## What to work on
Every line from the one with "bit (R188). -/" to the one with "unfold RowsLit; simp only [Nat.mod_mod]", including those two, is to be copied exactly; all other lines of the entries below are left out.

*** Block opens ***

/-- Drawing rows changes the framebuffer, the registers and the fault mark, nothing else. -/
theorem drawRows_shape (px py left row : Nat) (hit : Bool) (s : State) :
    ∃ g v f, drawRows px py left row hit s = { s with fb := g, v := v, faulted := f } := by
  induction left generalizing row hit s with
  | zero => exact ⟨s.fb, _, s.faulted, rfl⟩
  | succ left ih =>
    rcases s.memRead_cases (s.dataBase + row) with ⟨e, -, h⟩ | ⟨f, -, h⟩
    · simp only [drawRows, h]
      obtain ⟨g, v, f, hg⟩ := ih (row + 1) _ (s.setFb (drawRow (s.byteAt e) px (py + row) (s.fb, hit)).1)
      exact ⟨g, v, f, hg⟩
    · simp only [drawRows, h]
      exact ⟨s.fb, s.v, some f, rfl⟩

theorem rowCovers_iff (b : Byte) (px py c r : Nat) :
    rowCovers b px py [0, 1, 2, 3, 4, 5, 6, 7] c r = true ↔
      r % 32 = py % 32 ∧ ∃ col, col < 8 ∧ b.getLsbD (7 - col) = true ∧ c % 64 = (px + col) % 64 := by
  unfold rowCovers
  simp only [Bool.and_eq_true, decide_eq_true_eq, List.any_eq_true]
  refine and_congr_right fun _ => ⟨?_, ?_⟩
  · rintro ⟨col, hm, h1, h2⟩
    refine ⟨col, ?_, h1, h2⟩
    simp only [List.mem_cons, List.not_mem_nil, or_false] at hm; omega
  · rintro ⟨col, hm, h1, h2⟩
    refine ⟨col, ?_, h1, h2⟩
    simp only [List.mem_cons, List.not_mem_nil, or_false]; omega

/-- Sprite rows `lo` to `lo + n - 1`, drawn at `(px, py)`, cover `(c, r)` with a 1 bit (R188). -/
def RowsLit (s : State) (px py lo n c r : Nat) : Prop :=
  ∃ row col b, lo ≤ row ∧ row < lo + n ∧ col < 8 ∧ s.memRead (s.dataBase + row) = .ok b ∧ b.getLsbD (7 - col) = true ∧
    (px + col) % 64 = c % 64 ∧ (py + row) % 32 = r % 32

theorem rowsLit_mod (s : State) (px py lo n c r : Nat) :
    RowsLit s px py lo n (c % 64) (r % 32) ↔ RowsLit s px py lo n c r := by
  unfold RowsLit; simp only [Nat.mod_mod]

/-- On the screen, `RowsLit` of all rows is `SpriteLit`. -/
theorem spriteLit_iff_rowsLit (s : State) (x y : Reg) (n : Nibble) {c r : Nat} (hc : c < 64) (hr : r < 32) :
    SpriteLit s x y n c r ↔ RowsLit s (s.reg x).toNat (s.reg y).toNat 0 n.toNat c r := by
  unfold SpriteLit RowsLit
  simp only [dispW, dispH, Nat.mod_eq_of_lt hc, Nat.mod_eq_of_lt hr, Nat.zero_le, true_and, Nat.zero_add]
  rfl

/-- One row is drawn, then the rest. -/
theorem drawRows_succ (px py left row : Nat) (hit : Bool) {s : State} {b : Byte}
    (h : s.memRead (s.dataBase + row) = .ok b) :
    drawRows px py (left + 1) row hit s =
      drawRows px py left (row + 1) (drawRow b px (py + row) (s.fb, hit)).2
        (s.setFb (drawRow b px (py + row) (s.fb, hit)).1) := by
  simp only [drawRows, h]

/-- What drawing rows does to the screen, also where a row's byte faults on the way; and, where every byte can be read, to
`VF`, the other registers and the fault mark. At most 16 rows, so that no two land on one screen row (R188, R190). -/
theorem drawRows_spec (px py left row : Nat) (hit : Bool) (s : State) (hle : row + left ≤ 16) :
    (∀ c r, (RowsLit s px py row left c r → pixel (drawRows px py left row hit s).fb c r = !pixel s.fb c r) ∧
      (¬ RowsLit s px py row left c r → pixel (drawRows px py left row hit s).fb c r = pixel s.fb c r)) ∧
    ((∀ k, k < left → ∃ b, s.memRead (s.dataBase + (row + k)) = .ok b) →
      (drawRows px py left row hit s).faulted = s.faulted ∧
      ∃ h : Bool, (h = true ↔ hit = true ∨ ∃ c r, RowsLit s px py row left c r ∧ pixel s.fb c r = true) ∧
      (drawRows px py left row hit s).reg VF = collisionFlag h ∧
      ∀ q, q ≠ VF → (drawRows px py left row hit s).reg q = s.reg q) := by
  induction left generalizing row hit s with
  | zero =>
    have hno : ∀ c r, ¬ RowsLit s px py row 0 c r := by
      rintro c r ⟨row', col, b, h1, h2, -⟩; omega
    refine ⟨fun c r => ⟨fun h => absurd h (hno c r), fun _ => rfl⟩, fun _ => ⟨rfl, hit, ?_, ?_, ?_⟩⟩
    · exact ⟨.inl, fun h => h.elim id fun ⟨c, r, hl, _⟩ => absurd hl (hno c r)⟩
    · simp [drawRows]
    · intro q hq; simp [drawRows, State.reg_setReg_ne _ _ hq]
  | succ left ih =>
    rcases s.memRead_cases (s.dataBase + row) with ⟨e, he, h⟩ | ⟨f, hf, h⟩
    · obtain ⟨hpix, hhit⟩ := drawRow_spec (s.byteAt e) px (py + row) (s.fb, hit)
      obtain ⟨i1, i2⟩ := ih (row + 1) (drawRow (s.byteAt e) px (py + row) (s.fb, hit)).2
        (s.setFb (drawRow (s.byteAt e) px (py + row) (s.fb, hit)).1) (by omega)
      rw [drawRows_succ px py left row hit h]
      generalize hc1 : rowCovers (s.byteAt e) px (py + row) [0, 1, 2, 3, 4, 5, 6, 7] = cov at *
      have hcov : ∀ c r, cov c r = true ↔ r % 32 = (py + row) % 32 ∧
          ∃ col, col < 8 ∧ (s.byteAt e).getLsbD (7 - col) = true ∧ c % 64 = (px + col) % 64 := by
        intro c r; rw [← hc1]; exact rowCovers_iff (s.byteAt e) px (py + row) c r
      have hLit : ∀ c r, RowsLit (s.setFb (drawRow (s.byteAt e) px (py + row) (s.fb, hit)).1) px py (row + 1) left c r ↔
          RowsLit s px py (row + 1) left c r := fun _ _ => Iff.rfl
      have hsplit : ∀ c r, RowsLit s px py row (left + 1) c r ↔
          cov c r = true ∨ RowsLit s px py (row + 1) left c r := by
        intro c r
        rw [hcov]
        constructor
        · rintro ⟨row', col, b, a1, a2, a3, a4, a5, a6, a7⟩
          by_cases hr : row' = row
          · subst hr; rw [h] at a4; cases a4
            exact .inl ⟨a7.symm, col, a3, a5, a6.symm⟩
          · exact .inr ⟨row', col, b, by omega, by omega, a3, a4, a5, a6, a7⟩
        · rintro (⟨a7, col, a3, a5, a6⟩ | ⟨row', col, b, a1, a2, a3⟩)
          · exact ⟨row, col, _, by omega, by omega, a3, h, a5, a6.symm, a7.symm⟩
          · exact ⟨row', col, b, by omega, by omega, a3⟩
      have hdisj : ∀ c r, RowsLit s px py (row + 1) left c r → cov c r = false := by
        rintro c r ⟨row', col, b, a1, a2, a3, a4, a5, a6, a7⟩
        rw [Bool.eq_false_iff, Ne, hcov]
        rintro ⟨hr, -⟩
        omega
      refine ⟨fun c r => ?_, fun hm => ?_⟩
      · obtain ⟨j1, j2⟩ := i1 c r
        rw [hLit] at j1 j2
        simp only [State.setFb_fb, hpix] at j1 j2
        rw [hsplit]
        constructor
        · rintro (hc | hc)
          · rw [j2 (fun hl => by rw [hdisj c r hl] at hc; cases hc), hc]; simp
          · rw [j1 hc, hdisj c r hc]; simp
        · intro hc
          rw [j2 fun hl => hc (.inr hl), Bool.eq_false_iff.2 fun hl => hc (.inl hl)]; simp
      · obtain ⟨k1, hh, k2, k3, k4⟩ := i2 (by
          intro k hk
          have := hm (k + 1) (by omega)
          rwa [show row + (k + 1) = row + 1 + k by omega] at this)
        refine ⟨k1, hh, ?_, k3, k4⟩
        rw [k2, hhit, or_assoc]
        refine or_congr_right ⟨?_, ?_⟩
        · rintro (⟨col, hcol, hb, hp⟩ | ⟨c, r, hl, hp⟩)
          · refine ⟨px + col, py + row, (hsplit _ _).2 (.inl ((hcov _ _).2 ⟨rfl, col, ?_, hb, rfl⟩)), hp⟩
            simp only [List.mem_cons, List.not_mem_nil, or_false] at hcol; omega
          · rw [hLit] at hl
            refine ⟨c, r, (hsplit c r).2 (.inr hl), ?_⟩
            simpa only [State.setFb_fb, hpix, hdisj c r hl, Bool.xor_false] using hp
        · rintro ⟨c, r, hl, hp⟩
          rcases (hsplit c r).1 hl with hc | hl
          · obtain ⟨hr, col, h8, hb, hcc⟩ := (hcov c r).1 hc
            refine .inl ⟨col, ?_, hb, ?_⟩
            · simp only [List.mem_cons, List.not_mem_nil, or_false]; omega
            · rw [← pixel_mod, ← hcc, ← hr, pixel_mod]; exact hp
          · refine .inr ⟨c, r, hl, ?_⟩
            simp only [State.setFb_fb, hpix, hdisj c r hl, Bool.xor_false, hp]
    · have hstep : drawRows px py (left + 1) row hit s = s.markFault f := by simp only [drawRows, h]
      rw [hstep]
      refine ⟨fun c r => ⟨?_, fun _ => rfl⟩, fun hm => ?_⟩
      · obtain ⟨hp, ha, -⟩ := eff_error hf
        rintro ⟨row', col, b, a1, a2, a3, a4, -⟩
        rcases s.memRead_cases (s.dataBase + row') with ⟨e, he, h'⟩ | ⟨f, hf', h'⟩
        · rw [hp, eff_fault_of_ge (by simp only [memSize] at ha; omega)] at he; cases he
        · rw [h'] at a4; cases a4
      · obtain ⟨b, hb⟩ := hm 0 (by omega)
        rw [Nat.add_zero, h] at hb; cases hb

*** Block closes ***

## Completed task
/-- Sprite rows `lo` to `lo + n - 1`, drawn at `(px, py)`, cover `(c, r)` with a 1 bit (R188). -/
def RowsLit (s : State) (px py lo n c r : Nat) : Prop :=
  ∃ row col b, lo ≤ row ∧ row < lo + n ∧ col < 8 ∧ s.memRead (s.dataBase + row) = .ok b ∧ b.getLsbD (7 - col) = true ∧
    (px + col) % 64 = c % 64 ∧ (py + row) % 32 = r % 32

theorem rowsLit_mod (s : State) (px py lo n c r : Nat) :
    RowsLit s px py lo n (c % 64) (r % 32) ↔ RowsLit s px py lo n c r := by
  unfold RowsLit; simp only [Nat.mod_mod]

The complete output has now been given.